*Task*
For the records below, the count of lines that hold "execPllSwap" is required; give only that number.

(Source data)
┄┄┄┄┄┄┄┄┄┄┄┄┄┄┄┄┄┄┄┄

-- ==== Sys2Proof/Laws/RunsDockCmd.lean ====
section
/-! SUPPORT. What each command of Machine/DockCmd.lean may change when it runs, as it always does. -/

set_option linter.all false

namespace Sys2Proof.Machine

theorem execPllLockLoss_runs (m : Fin 80) (pll : Fin 2) (both : Bool) (s : State) : Runs 49561957 s (execPllLockLoss m pll both s) := by
  unfold execPllLockLoss
  repeat' with_reducible first
    | apply Runs.next
    | exact Same.refl _
    | apply Same.step (m := 67096565) (by decide) (State.pllLost_same ..)
    | apply Same.step (m := 49570149) (by decide) (State.macroDead_same ..)
    | apply Same.step (m := 50327541) (by decide) (State.pllSwitch_same ..)
    | apply Same.trans _ (foldl_same _ _ _ (fun _ _ => ?_))
    | apply Same.trans _ (foldl_same1 _ _ _ (fun _ _ => ?_))
    | apply Same.ite
    | apply Same.ite1
    | apply Same.ite2
    | extract_lets
    | split
    | dsimp -zeta only
    | dsimp +zetaDelta only

theorem execPllSwap_runs (p : Path) (s : State) : Runs 1 s (execPllSwap p s) := by
  unfold execPllSwap
  repeat' with_reducible first
    | apply Runs.next
    | exact Same.refl _
    | apply Same.step (m := 1) (by decide) (State.write_same ..)
    | apply Same.trans _ (foldl_same _ _ _ (fun _ _ => ?_))
    | apply Same.trans _ (foldl_same1 _ _ _ (fun _ _ => ?_))
    | apply Same.ite
    | apply Same.ite1
    | apply Same.ite2
    | extract_lets
    | split
    | dsimp -zeta only
    | dsimp +zetaDelta only

theorem execPllReturn_runs (m : Fin 81) (pll : Fin 2) (s : State) : Runs 67104765 s (execPllReturn m pll s) := by
  unfold execPllReturn
  repeat' with_reducible first
    | apply Runs.next
    | exact Same.refl _
    | apply Same.step (m := 67104767) (by decide) (State.seqFree_same ..)
    | apply Same.step (m := 67108861) (by decide) (State.set_same ..)
    | apply Same.trans _ (foldl_same _ _ _ (fun _ _ => ?_))
    | apply Same.trans _ (foldl_same1 _ _ _ (fun _ _ => ?_))
    | apply Same.ite
    | apply Same.ite1
    | apply Same.ite2
    | extract_lets
    | split
    | dsimp -zeta only
    | dsimp +zetaDelta only

theorem execPllRetry_runs (m : Fin 80) (got : Option (Fin 2)) (s : State) : Runs 67102705 s (execPllRetry m got s) := by
  unfold execPllRetry
  repeat' with_reducible first
    | apply Runs.next
    | exact Same.refl _
    | apply Same.step (m := 67106803) (by decide) (State.beginTrain_same ..)
    | apply Same.step (m := 67108861) (by decide) (State.set_same ..)
    | apply Same.step (m := 67104753) (by decide) (State.bringUp_same ..)
    | apply Same.trans _ (foldl_same _ _ _ (fun _ _ => ?_))
    | apply Same.trans _ (foldl_same1 _ _ _ (fun _ _ => ?_))
    | apply Same.ite
    | apply Same.ite1
    | apply Same.ite2
    | extract_lets
    | split
    | dsimp -zeta only
    | dsimp +zetaDelta only

theorem execTapRail_runs (m : Fin 80) (lane : Fin 4) (s : State) : Runs 50327541 s (execTapRail m lane s) := by
  unfold execTapRail
  repeat' with_reducible first
    | apply Runs.next
    | exact Same.refl _
    | apply Same.step (m := 50327549) (by decide) (State.tapsMove_same ..)
    | apply Same.step (m := 67104767) (by decide) (State.setMacro_same ..)
    | apply Same.step (m := 67108853) (by decide) (State.laneEv_same ..)
    | apply Same.step (m := 67108861) (by decide) (State.set_same ..)
    | apply Same.trans _ (foldl_same _ _ _ (fun _ _ => ?_))
    | apply Same.trans _ (foldl_same1 _ _ _ (fun _ _ => ?_))
    | apply Same.ite
    | apply Same.ite1
    | apply Same.ite2
    | extract_lets
    | split
    | dsimp -zeta only
    | dsimp +zetaDelta only

theorem execSeqStart_runs (p : Path) (step : Fin 64) (s : State) : Runs 1 s (execSeqStart p step s) := by
  unfold execSeqStart
  repeat' with_reducible first
    | apply Runs.next
    | exact Same.refl _
    | apply Same.step (m := 1) (by decide) (State.write_same ..)
    | apply Same.trans _ (foldl_same _ _ _ (fun _ _ => ?_))
    | apply Same.trans _ (foldl_same1 _ _ _ (fun _ _ => ?_))
    | apply Same.ite
    | apply Same.ite1
    | apply Same.ite2
    | extract_lets
    | split
    | dsimp -zeta only
    | dsimp +zetaDelta only

theorem execSeqStop_runs (p : Path) (s : State) : Runs 1 s (execSeqStop p s) := by
  unfold execSeqStop
  repeat' with_reducible first
    | apply Runs.next
    | exact Same.refl _
    | apply Same.step (m := 1) (by decide) (State.write_same ..)
    | apply Same.trans _ (foldl_same _ _ _ (fun _ _ => ?_))
    | apply Same.trans _ (foldl_same1 _ _ _ (fun _ _ => ?_))
    | apply Same.ite
    | apply Same.ite1
    | apply Same.ite2
    | extract_lets
    | split
    | dsimp -zeta only
    | dsimp +zetaDelta only

theorem execSeqEnd_runs (m : Fin 80) (s : State) : Runs 67104765 s (execSeqEnd m s) := by
  unfold execSeqEnd
  repeat' with_reducible first
    | apply Runs.next
    | exact Same.refl _
    | apply Same.trans _ (State.seqOp_same (K := 67104765) (by decide) _ _ _ _ (fun _ _ => ?_))
    | apply Same.step (m := 67104765) (by decide) (State.seqEnd_same ..)
    | apply Same.trans _ (foldl_same _ _ _ (fun _ _ => ?_))
    | apply Same.trans _ (foldl_same1 _ _ _ (fun _ _ => ?_))
    | apply Same.ite
    | apply Same.ite1
    | apply Same.ite2
    | extract_lets
    | split
    | dsimp -zeta only
    | dsimp +zetaDelta only

theorem execSeqTxsrc_runs (m : Fin 80) (s : State) : Runs 67104757 s (execSeqTxsrc m s) := by
  unfold execSeqTxsrc
  repeat' with_reducible first
    | apply Runs.next
    | exact Same.refl _
    | apply Same.step (m := 67108855) (by decide) (State.genTell_same ..)
    | apply Same.trans _ (State.seqOp_same (K := 67104757) (by decide) _ _ _ _ (fun _ _ => ?_))
    | apply Same.step (m := 67108861) (by decide) (State.seqNext_same ..)
    | apply Same.step (m := 67104767) (by decide) (State.setMacro_same ..)
    | apply Same.trans _ (foldl_same _ _ _ (fun _ _ => ?_))
    | apply Same.trans _ (foldl_same1 _ _ _ (fun _ _ => ?_))
    | apply Same.ite
    | apply Same.ite1
    | apply Same.ite2
    | extract_lets
    | split
    | dsimp -zeta only
    | dsimp +zetaDelta only

theorem execSeqRate_runs (m : Fin 80) (s : State) : Runs 50327541 s (execSeqRate m s) := by
  unfold execSeqRate
  repeat' with_reducible first
    | apply Runs.next
    | exact Same.refl _
    | apply Same.step (m := 50327541) (by decide) (State.macroRate_same ..)
    | apply Same.trans _ (State.seqOp_same (K := 50327541) (by decide) _ _ _ _ (fun _ _ => ?_))
    | apply Same.step (m := 67108861) (by decide) (State.seqNext_same ..)
    | apply Same.trans _ (foldl_same _ _ _ (fun _ _ => ?_))
    | apply Same.trans _ (foldl_same1 _ _ _ (fun _ _ => ?_))
    | apply Same.ite
    | apply Same.ite1
    | apply Same.ite2
    | extract_lets
    | split
    | dsimp -zeta only
    | dsimp +zetaDelta only

theorem execSeqWait_runs (m : Fin 80) (s : State) : Runs 67104767 s (execSeqWait m s) := by
  unfold execSeqWait
  repeat' with_reducible first
    | apply Runs.next
    | exact Same.refl _
    | apply Same.trans _ (State.seqOp_same (K := 67104767) (by decide) _ _ _ _ (fun _ _ => ?_))
    | apply Same.step (m := 67104767) (by decide) (State.setMacro_same ..)
    | apply Same.trans _ (foldl_same _ _ _ (fun _ _ => ?_))
    | apply Same.trans _ (foldl_same1 _ _ _ (fun _ _ => ?_))
    | apply Same.ite
    | apply Same.ite1
    | apply Same.ite2
    | extract_lets
    | split
    | dsimp -zeta only
    | dsimp +zetaDelta only

theorem execSeqWaitExpiry_runs (m : Fin 80) (s : State) : Runs 67104765 s (execSeqWaitExpiry m s) := by
  unfold execSeqWaitExpiry
  repeat' with_reducible first
    | apply Runs.next
    | exact Same.refl _
    | apply Same.step (m := 67108861) (by decide) (State.seqNext_same ..)
    | apply Same.step (m := 67104767) (by decide) (State.setMacro_same ..)
    | apply Same.trans _ (foldl_same _ _ _ (fun _ _ => ?_))
    | apply Same.trans _ (foldl_same1 _ _ _ (fun _ _ => ?_))
    | apply Same.ite
    | apply Same.ite1
    | apply Same.ite2
    | extract_lets
    | split
    | dsimp -zeta only
    | dsimp +zetaDelta only

theorem execSeqWaitfor_runs (m : Fin 80) (s : State) : Runs 67104767 s (execSeqWaitfor m s) := by
  unfold execSeqWaitfor
  repeat' with_reducible first
    | apply Runs.next
    | exact Same.refl _
    | apply Same.trans _ (State.seqOp_same (K := 67104767) (by decide) _ _ _ _ (fun _ _ => ?_))
    | apply Same.step (m := 67104767) (by decide) (State.setMacro_same ..)
    | apply Same.trans _ (foldl_same _ _ _ (fun _ _ => ?_))
    | apply Same.trans _ (foldl_same1 _ _ _ (fun _ _ => ?_))
    | apply Same.ite
    | apply Same.ite1
    | apply Same.ite2
    | extract_lets
    | split
    | dsimp -zeta only
    | dsimp +zetaDelta only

┄┄┄┄┄┄┄┄┄┄┄┄┄┄┄┄┄┄┄┄

*Exercise output*
2